Штурценеггер замечает:

– Да, но практически, что может сделать архитектор, если закон позволяет строить дома не выше чем в три этажа?..

Но на мой вопрос, кто же издает такие законы, он не отвечает, а продолжает твердить, что современному градостроительству чинят препятствия, и я, невежда, получаю целую уйму сведений, кроме одного – почему они не изменят этот закон? Штурценеггер то и дело восклицает: «Мы демократия!» Я его не понимаю. В чем, собственно, выражается свобода демократического строя, если не в том, что он дает право народу в демократическом духе менять свои уложения, когда того требуют изменившиеся обстоятельства. Вопрос – хотят ли этого швейцарцы? Отвергаю опасную теорию, что демократия нечто незыблемое и неизменное, так же как и то, что свободными, как наши отцы, можно остаться, лишь не превысив меру их свободы. Что есть реалистичность? Штурценеггер все время твердит: «Идеи, ну да, – благородно, красиво, но надо реалистичнее смотреть на вещи!» Что он хочет этим сказать? Правда, как специалист, он признает, что двухэтажная романтика все меньше и меньше себя оправдывает, что все труднее становится жить в стиле девятнадцатого века, что, строя такие поселки, превращать и без того маленькую страну в деревню – чистое безрассудство. И я снова в упор спрашиваю: «В чем она, ваша идея? История не остановится, как бы швейцарцы этого ни хотели! Никто не останется самим собой, если не пойдет новой дорогой! Будущее неизбежно! В какую же форму вы хотите его облечь? Нельзя быть реалистом, не руководствуясь какой-либо идеей».

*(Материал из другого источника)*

-- ==== Sys2Proof/Laws/Pins.lean ====
section
/-! SUPPORT. `PinId` as a parameter (00_scope.md R10, 93_implementation_defined.md I13): the block over one type of pin identifiers
and the block over another are one machine. No injection between the identifiers changes what `execIn` and `stepIn` do, whatever
the two types; so what `exec` and `step` do over the identifiers `Nat` is what the block does over any type that has an injection
into `Nat` (notes/assumptions/11.md). -/

namespace Sys2Proof.Machine

variable {PinId PinId' : Type}

/-- Rename the four identifiers. -/
def renameQuad (f : PinId → PinId') (q : Quad PinId) : Quad PinId' := ⟨f q.sdata, f q.sclk, f q.lclk, f q.clrN⟩

/-- Rename the identifiers of a command. -/
def renameCommand (f : PinId → PinId') (c : Command PinId) : Command PinId' := { c with pins := c.pins.map (renameQuad f) }

/-- Rename the identifiers of an instruction. -/
def renameInstr (f : PinId → PinId') (i : Instr PinId) : Instr PinId' :=
  match i with
  | .init pins count => .init (renameQuad f pins) count
  | .drvCap => .drvCap
  | .drvClr => .drvClr
  | .drvWr word => .drvWr word
  | .drvZero => .drvZero
  | .bufCap => .bufCap
  | .bufClr => .bufClr
  | .bufWr word => .bufWr word
  | .bufChk pos => .bufChk pos
  | .bufGet pos => .bufGet pos
  | .bufSet pos value => .bufSet pos value
  | .bufCommit => .bufCommit
  | .bufGetbuf => .bufGetbuf
  | .fini => .fini

/-- Rename the identifiers in a context. -/
def renameCtx (f : PinId → PinId') (c : Ctx PinId) : Ctx PinId' :=
  { c with pins := c.pins.map (Option.map (renameQuad f)), queue := c.queue.map (renameCommand f) }

/-- Rename the identifiers in a state. -/
def renameState (f : PinId → PinId') (s : State PinId) : State PinId' :=
  { s with pins := s.pins.map (renameQuad f), ports := s.ports.map (renameCtx f) }

/-- Rename the identifiers in an outcome. -/
def renameOut (f : PinId → PinId') (o : Out PinId) : Out PinId' :=
  match o with
  | .next s => .next (renameState f s)
  | .fault r => .fault r
  | .refused r => .refused r

/-- Rename the identifiers in what a micro-step comes to. -/
def renameResult (f : PinId → PinId') (r : Result PinId) : Result PinId' :=
  match r with
  | .ok s => .ok (renameState f s)
  | .failed s => .failed (renameState f s)
  | .held => .held
  | .fault e => .fault e

variable {f : PinId → PinId'}

@[simp] theorem renameState_ctx (s : State PinId) (p : Nat) : (renameState f s).ctx p = (s.ctx p).map (renameCtx f) := by
  simp [State.ctx, renameState]

/-- A change of a context that does not look at pin identifiers commutes with renaming. -/
theorem renameState_modCtx {g : Ctx PinId → Ctx PinId} {h : Ctx PinId' → Ctx PinId'}
    (e : ∀ c, h (renameCtx f c) = renameCtx f (g c)) (s : State PinId) (p : Nat) :
    (renameState f s).modCtx p h = renameState f (s.modCtx p g) := by
  have hp : (s.ports.map (renameCtx f)).modify p h = (s.ports.modify p g).map (renameCtx f) := by
    apply List.ext_getElem?
    intro q
    simp only [List.getElem?_modify, List.getElem?_map]
    by_cases hq : p = q <;> cases s.ports[q]? <;> simp [hq, e]
  simp [State.modCtx, renameState, hp]
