/-- Settles O1: the opcode fixes the format, and a command that fits it has no operand but those of the instruction. -/
theorem decodeInvertsEncode : Obligations.DecodeInvertsEncode := by
  unfold Obligations.DecodeInvertsEncode
  refine fun PinId c i => ⟨fun h => ?_, ?_⟩
  · obtain ⟨f, hf, hfit, hs⟩ := decode_eq_ok_iff.mp h
    have hformat : formatOf c.opc = some i.format := opcode_of_select hs ▸ formatOf_opcode i
    cases hf.symm.trans hformat
    exact encode_of_select hs hfit
  · rintro ⟨hw, rfl⟩
    exact Machine.decode_encode_of_wellFormed hw

/-- Settles O4: each of the four commands is the encoding of its instruction. -/
theorem writtenOutWordsDecode : Obligations.WrittenOutWordsDecode := by
  unfold Obligations.WrittenOutWordsDecode
  exact ⟨Machine.decode_encode_of_wellFormed (i := .drvWr (.int 0x0900)) rfl,
    Machine.decode_encode_of_wellFormed (i := .bufSet (.int 3) (.int 1)) rfl,
    Machine.decode_encode_of_wellFormed (i := .bufCommit) rfl,
    Machine.decode_encode_of_wellFormed (i := .init ⟨5, 6, 7, 8⟩ .nonInt) rfl⟩

end Sys2Proof
end

section
/-! The issue of a command that does not decode (40_sequencer.md R160, 60_exceptions.md R300, checks 1 and 2). -/

namespace Sys2Proof.Machine

variable {PinId : Type}

/-- The scheduler's listed choice of an idle port: the port is offered the host thread's next command (40_sequencer.md R161). -/
theorem fetch_idle {s : State PinId} {p : Nat} {ps : List Nat} {c : Ctx PinId} (hm : s.mark = none) (hsched : s.sched = p :: ps)
    (hc : s.ports[p]? = some c) (hb : c.busy = false) : fetch s = accept { s with sched := ps, active := p } c := by
  have hctx : State.ctx { s with sched := ps, active := p } p = some c := hc
  simp only [fetch, hm, choose, hsched, turnOf] at hctx ⊢
  simp [hctx, hb]

theorem accept_of_decode_error {s : State PinId} {c : Ctx PinId} {cmd : Command PinId} {rest : List (Command PinId)}
    {e : DecodeError} (hq : c.queue = cmd :: rest) (hdec : decode cmd = .error e) :
    accept s c = .answer (.next
      (((s.modCtx s.active fun x => { x with queue := rest }).present cmd).enterFault (rejectFault e s.active))) := by
  simp [accept, hq, hdec]

/-- A step that issues a command that does not decode takes it from the host thread, presents it and enters the fault. -/
theorem step_of_decode_error {s : State} {p : Nat} {ps : List Nat} {c : Ctx} {cmd : Command} {rest : List Command}
    {e : DecodeError} (hm : s.mark = none) (hsched : s.sched = p :: ps) (hc : s.ports[p]? = some c) (hb : c.busy = false)
    (hq : c.queue = cmd :: rest) (hdec : decode cmd = .error e) :
    step s = .next (((State.modCtx { s with sched := ps, active := p } p fun x => { x with queue := rest }).present
      cmd).enterFault (rejectFault e p)) := by
  rw [step, fetch_idle hm hsched hc hb, accept_of_decode_error hq hdec]

/-- Settles O2: the decoder rejects the opcodes with no format, and the fault leaves what the presentation leaves. -/
theorem reservedOpcodesFault : Obligations.ReservedOpcodesFault := by
  unfold Obligations.ReservedOpcodesFault
  refine ⟨fun PinId c => decode_eq_reserved_iff.trans formatOf_eq_none_iff, ?_⟩
  intro s p ps c cmd rest hm hsched hc hb hq hres
  have hdec : decode cmd = .error (.reservedOpcode cmd.opc) := decode_eq_reserved_iff.mpr (formatOf_eq_none_iff.mpr hres)
  refine ⟨_, step_of_decode_error hm hsched hc hb hq hdec, rfl, rfl, rfl, rfl, rfl, rfl, rfl, rfl, rfl, rfl, rfl, rfl, ?_⟩
  exact fun q hne => (getElem?_modify_other hne).trans (getElem?_modify_other hne)

/-- Settles O3: a listed opcode is malformed where its slots do not fit, and the fault leaves what the presentation leaves. -/
theorem malformedCommandsFault : Obligations.MalformedCommandsFault := by
  unfold Obligations.MalformedCommandsFault
  refine ⟨fun PinId c f hf => (decode_eq_malformed_iff hf).trans (not_congr ?_), ?_⟩
  · cases f with
    | n => exact fits_n
    | w => exact fits_w
    | p => exact fits_p
    | pv => exact fits_pv
    | i => exact fits_i
  · intro s p ps c cmd rest hm hsched hc hb hq hdec
    exact ⟨_, step_of_decode_error hm hsched hc hb hq hdec, rfl, rfl, rfl, rfl, rfl, rfl⟩

end Sys2Proof.Machine
end

section
/-! The pseudo-commands of the assembler (30_encoding.md R131). -/

namespace Sys2Proof.Machine

theorem parseArg_one : parseArg ['1'] = some (.int 1) := by decide

theorem parseArg_zero : parseArg ['0'] = some (.int 0) := by decide

/-- BUF.SET assembles its two operands into the slots `a` and `b` (R130). -/
theorem assemble_bufSet {PinId : Type} (pin : List Char → Option PinId) (pos : List Char) {value : List Char} {v : Arg}
    (hv : parseArg value = some v) :
    assemble pin (.op 0x15#8) [pos, value] = (parseArg pos).map fun a => encode (.bufSet a v) := by
  have hf : formatOf 0x15#8 = some .pv := formatOf_opcode (.bufSet (PinId := PinId) .absent v)
  cases h : parseArg pos <;> simp [assemble, hf, parseArgs, h, hv, withArgs, encode, Command.bare, Instr.opcode]

/-- Settles O5: both sides read the position's text alike, and the value's text is one digit. -/
theorem pseudoCommandsExpand : Obligations.PseudoCommandsExpand := by
  unfold Obligations.PseudoCommandsExpand
  refine fun PinId pin => ⟨fun f => ?_, fun f => ?_, fun f q hq => ?_⟩
  · rw [assemble_bufSet pin f parseArg_one]
    cases h : parseArg f <;> simp [assemble, parseArgs, h, Instr.bufOn]
  · rw [assemble_bufSet pin f parseArg_zero]
    cases h : parseArg f <;> simp [assemble, parseArgs, h, Instr.bufOff]
  · have hi : formatOf 0xF0#8 = some .i := formatOf_opcode (.init q .absent)
    simp [assemble, hi, hq, parseArgs, withArgs, encode, Command.bare, Instr.opcode]

end Sys2Proof.Machine
end

section
/-! The step of the port that has its turn (40_sequencer.md R161), and the issue of an admitted command (R160). -/

namespace Sys2Proof.Machine

section
variable {PinId : Type} {s : State PinId} {c : Ctx PinId} {cmd : Command PinId} {i : Instr PinId} {p : Nat}

theorem fetch_of_choose {t : State PinId} (hm : s.mark = none) (hch : choose s = some (p, t)) : fetch s = turnOf p t := by
  simp [fetch, hm, hch]

/-- A listed choice of the scheduler is the turn of that port. -/
theorem fetch_listed {ps : List Nat} (hm : s.mark = none) (hsched : s.sched = p :: ps) :
    fetch s = turnOf p { s with sched := ps } := fetch_of_choose hm (by simp [choose, hsched])

/-- The turn of a busy port: it goes on with the command in its context. -/
theorem turnOf_busy (hc : s.ports[p]? = some c) (hb : c.busy = true) : turnOf p s = resume { s with active := p } c := by
  have hctx : State.ctx { s with active := p } p = some c := hc
  simp [turnOf, hctx, hb]

theorem accept_of_decode_ok {rest : List (Command PinId)} (hq : c.queue = cmd :: rest) (hdec : decode cmd = .ok i) :
    accept s c = .run i (s.modCtx s.active fun x => { x with queue := rest }) := by
  simp [accept, hq, hdec]

theorem resume_of_decode_ok (hcmd : c.command = some cmd) (hdec : decode cmd = .ok i) : resume s c = .run i s := by
  simp [resume, hcmd, hdec]

/-- Without a listed choice a port that can step has its turn. -/
theorem choose_unlisted (hsched : s.sched = []) (hready : s.ready ≠ []) :
    ∃ p ∈ s.ready, ∃ k, choose s = some (p, { s with tick := k }) := by
  unfold choose
  split
  · next h => cases hsched.symm.trans h
  · split
    · next h => exact absurd h hready
    · next q h => exact ⟨q, by simp [h], s.tick, rfl⟩
    · next q qs _ h =>
      have hlt : Config.freePick s.tick % (q :: qs).length < (q :: qs).length := Nat.mod_lt _ (Nat.succ_pos _)
      exact ⟨_, by rw [h]; exact List.getElem_mem hlt, s.tick + 1, by rw [List.getElem?_eq_getElem hlt, Option.getD_some]⟩

theorem fetch_waiting (hm : s.mark = none) (hsched : s.sched = []) (hready : s.ready = []) :
    fetch s = .answer (.next s) := by
  simp [fetch, hm, choose, hsched, hready]

end

/-- Settles O7: the idle port accepts the command, which decodes. -/
theorem stepIssuesDecodedCommand : Obligations.StepIssuesDecodedCommand := by
  unfold Obligations.StepIssuesDecodedCommand
  intro s p ps c cmd rest i hm hsched hc hb hq hdec
  rw [step, fetch_idle hm hsched hc hb, accept_of_decode_ok hq hdec]
  rfl

/-- Settles O8: the command in the busy port's context is the encoding of `i`, and decodes to it. -/
theorem stepResumesBusyPort : Obligations.StepResumesBusyPort := by
  unfold Obligations.StepResumesBusyPort
  intro s p ps c i hm hsched hc hb hopc ha hbb hpins hw
  have hcmd : c.command = some (encode i) := by simp [Ctx.command, hopc, ha, hbb, hpins]
  have hturn : turnOf p { s with sched := ps } = resume { s with sched := ps, active := p } c := turnOf_busy hc hb
  rw [step, fetch_listed hm hsched, hturn, resume_of_decode_ok hcmd (decode_encode_of_wellFormed hw)]

/-- Settles O9: listing the port that the free value picks gives it the same turn. -/
theorem unlistedTurnGoesToSomeReadyPort : Obligations.UnlistedTurnGoesToSomeReadyPort := by
  unfold Obligations.UnlistedTurnGoesToSomeReadyPort
  intro s hm hsched
  constructor
  · intro hready
    obtain ⟨p, hp, k, hch⟩ := choose_unlisted hsched hready
    have hlisted : fetch { s with sched := [p], tick := k } = turnOf p { s with sched := [], tick := k } := fetch_listed hm rfl
    refine ⟨p, hp, k, ?_⟩
    rw [step, step, fetch_of_choose hm hch, hlisted, ← hsched]
  · intro hready
    rw [step, fetch_waiting hm hsched hready]

/-! The issue. -/

/-- With `CAP` defined the local computation of an issue sets `upc`, and at most `snap` besides (10_state.md R40, field P8). -/
theorem begin_of_cap {i : Instr} {s : State} {n : Nat} (hi : isLifecycle i = false) (hcap : s.cap = some n) (c : Ctx) :
    ∃ u w, (ruleOf i).begin s c = some { c with upc := some u, snap := w } := by
  have hpos (pos : Arg) (u : UPos) : ∃ u' w, beginPos pos u s c = some { c with upc := some u', snap := w } := by
    simp only [beginPos, hcap]
    split <;> exact ⟨_, _, rfl⟩
  cases i with
  | drvCap | drvClr | drvZero | bufCap | bufCommit | bufGetbuf => exact ⟨_, _, rfl⟩
  | bufClr | bufWr => exact ⟨_, _, rfl⟩
  | drvWr word =>
    simp only [ruleOf, beginDrvWr, hcap]
    split <;> exact ⟨_, _, rfl⟩
  | bufChk pos | bufGet pos => exact hpos pos _
  | bufSet pos value =>
    simp only [ruleOf, beginBufSet, hcap]
    split <;> exact ⟨_, _, rfl⟩
  | init | fini => cases hi

theorem encode_opc {PinId : Type} (i : Instr PinId) : (encode i).opc = i.opcode := by cases i <;> rfl

/-- An internal event leaves lines, chain and answers alone. -/
theorem emitted_internal {s : State} {c d : Ctx} {f : Ctx → Ctx} {e : Event} (hc : s.ctx s.active = some c) (hd : f c = d)
    (he : e.isWire = false) : emitted s [e] d = after s [e] f := by
  have hdrive : driveCount [e] = 0 := by
    cases e with
    | acq | rls | brd | bwr | issue | done => rfl
    | _ => cases he
  have hfold : foldHist (s.line, s.chain) (tagged s.active [e]) = (s.line, s.chain) := by
    simp [tagged, foldHist, foldEvent, levels_of_internal he]
  have hdraws : drawsAfter s 0 = s.draws := drawsAfter_of_no_drive s (es := []) rfl
  rw [emitted_eq hc hd hfold hdrive, hdraws]
  rfl

/-- Settles O11: the issue writes the command into the context, and its local computation `upc` and `snap`. -/
theorem admittedCommandsAreIssued : Obligations.AdmittedCommandsAreIssued := by
  unfold Obligations.AdmittedCommandsAreIssued
  intro i s n c hw hinit hfini hm hc hb hl hcap
  have hi : isLifecycle i = false := by
    cases i with
    | init q a => exact absurd rfl (hinit q a)
    | fini => exact absurd rfl hfini
    | _ => rfl
  obtain ⟨u, w, hbegin⟩ := begin_of_cap (s := s.present (encode i)) hi hcap (given i c)
  refine ⟨u, w, ?_⟩
  rw [exec_issue hi hw hm hc hb hl hbegin, encode_opc]
  exact congrArg Host.Outcome.next (emitted_internal hc rfl rfl)

end Sys2Proof.Machine
end

section
/-! How many events of each kind a transmit has (40_sequencer.md R178), and its least line time (70_reset_and_hazards.md R355). -/

namespace Sys2Proof.Machine

section
variable {f : Event → Bool} {a m b : Nat} (hshift : ∀ b, ((shiftEvents b).filter f).length = m)
include hshift

theorem filter_shiftLoop_length (w : Int) (n : Nat) : ((shiftLoopEvents w n).filter f).length = m * n := by
  induction n with
  | zero => rfl
  | succ n ih =>
    rw [shiftLoopEvents, List.filter_append, List.length_append, hshift, ih]
    ring

/-- The events of a kind in a transmit: those of its two pulses, and those of a shift pulse for each bit. -/
theorem filter_transmit_length (hclear : (clearEvents.filter f).length = a) (hlatch : (latchEvents.filter f).length = b)
    (n : Nat) (w : Int) : ((transmitEvents n w).filter f).length = a + m * n + b := by
  rw [transmitEvents, List.filter_append, List.filter_append, List.length_append, List.length_append, hclear,
    filter_shiftLoop_length hshift, hlatch]

end

theorem filter_wire_transmit (n : Nat) (w : Int) : ((transmitEvents n w).filter Event.isWire).length = 8 + 6 * n := by
  rw [filter_transmit_length (a := 3) (m := 6) (b := 5) (by decide) (by decide) (by decide)]
  omega

theorem filter_dly_transmit (n : Nat) (w : Int) : ((transmitEvents n w).filter fun x => x == .dly).length = 2 * n + 3 := by
  rw [filter_transmit_length (a := 1) (m := 2) (b := 2) (by decide) (by decide) (by decide)]
  omega

/-- The least line time of a port's own events counts their delays. -/
theorem minLineTime_tagged (e : Duration) (p : Nat) (es : List Event) :
    minLineTime e p (tagged p es) = e.val * ((es.filter fun x => x == .dly).length : Nat) := by
  have hfilter : (tagged p es).filter (fun x => x.port == p && x.ev == .dly) = tagged p (es.filter fun x => x == .dly) := by
    simp [tagged, List.filter_map, Function.comp_def]
  rw [minLineTime, hfilter, tagged, List.length_map]

/-- Settles O57: each count is that of the two pulses and `n` times that of a shift pulse. -/
theorem transmitEventCounts : Obligations.TransmitEventCounts := by
  unfold Obligations.TransmitEventCounts
  intro n p e w
  refine ⟨(transmitEvents_length n w).trans (Nat.add_comm _ _), filter_wire_transmit n w, driveCount_transmit n w,
    filter_dly_transmit n w, ?_, fun l => ?_⟩
  · rw [minLineTime_tagged, filter_dly_transmit]
    push_cast
    ring
  · cases l with
    | sdata =>
      rw [filter_transmit_length (a := 0) (m := 1) (b := 0) (by decide) (by decide) (by decide)]
      simp
    | sclk =>
      rw [filter_transmit_length (a := 0) (m := 3) (b := 0) (by decide) (by decide) (by decide)]
      simp
    | lclk =>
      rw [filter_transmit_length (a := 0) (m := 0) (b := 3) (by decide) (by decide) (by decide)]
      simp
    | clrN =>
      rw [filter_transmit_length (a := 2) (m := 0) (b := 0) (by decide) (by decide) (by decide)]
      simp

Его улыбочка, его смиренная мина раздражала меня еще до того, как возникла ссора. Бледный и серьезный, пока сводит счеты с главным архитектором города, он становится равнодушным, как только дело коснется идей, – господин Штурценеггер, архитектор моего прокурора, друг Штиллера.

– Дружище, – говорит он под конец и кладет руку мне на плечо, – ты все тот же!

Молчу.

– Лишь бы что-то ниспровергать, – говорит он. – Эх ты, разрушитель устоев! Я-то знаю тебя, старый нигилист!

В ответ на это я, не раздумывая, обзываю его задницей. Грубое выражение, но я и подумав не подобрал бы более подходящего для людей вроде господина Штурценеггера, любящих размышлять, но знающих одну лишь цель – собственное удобство и распространяющихся о нигилизме, как только кто-то выражает свою волю. А он? Он продолжает смеяться, еще раз хлопает меня по плечу, надеется, что мы вскоре встретимся в нашем старом кабачке, – ты ведь не забыл?.. Оставшись один в своей камере, я еще много раз твержу это слово. Из-за таких типов, как Штурценеггер (и мой защитник), я окончательно теряю чувство юмора, и этого я не могу им простить.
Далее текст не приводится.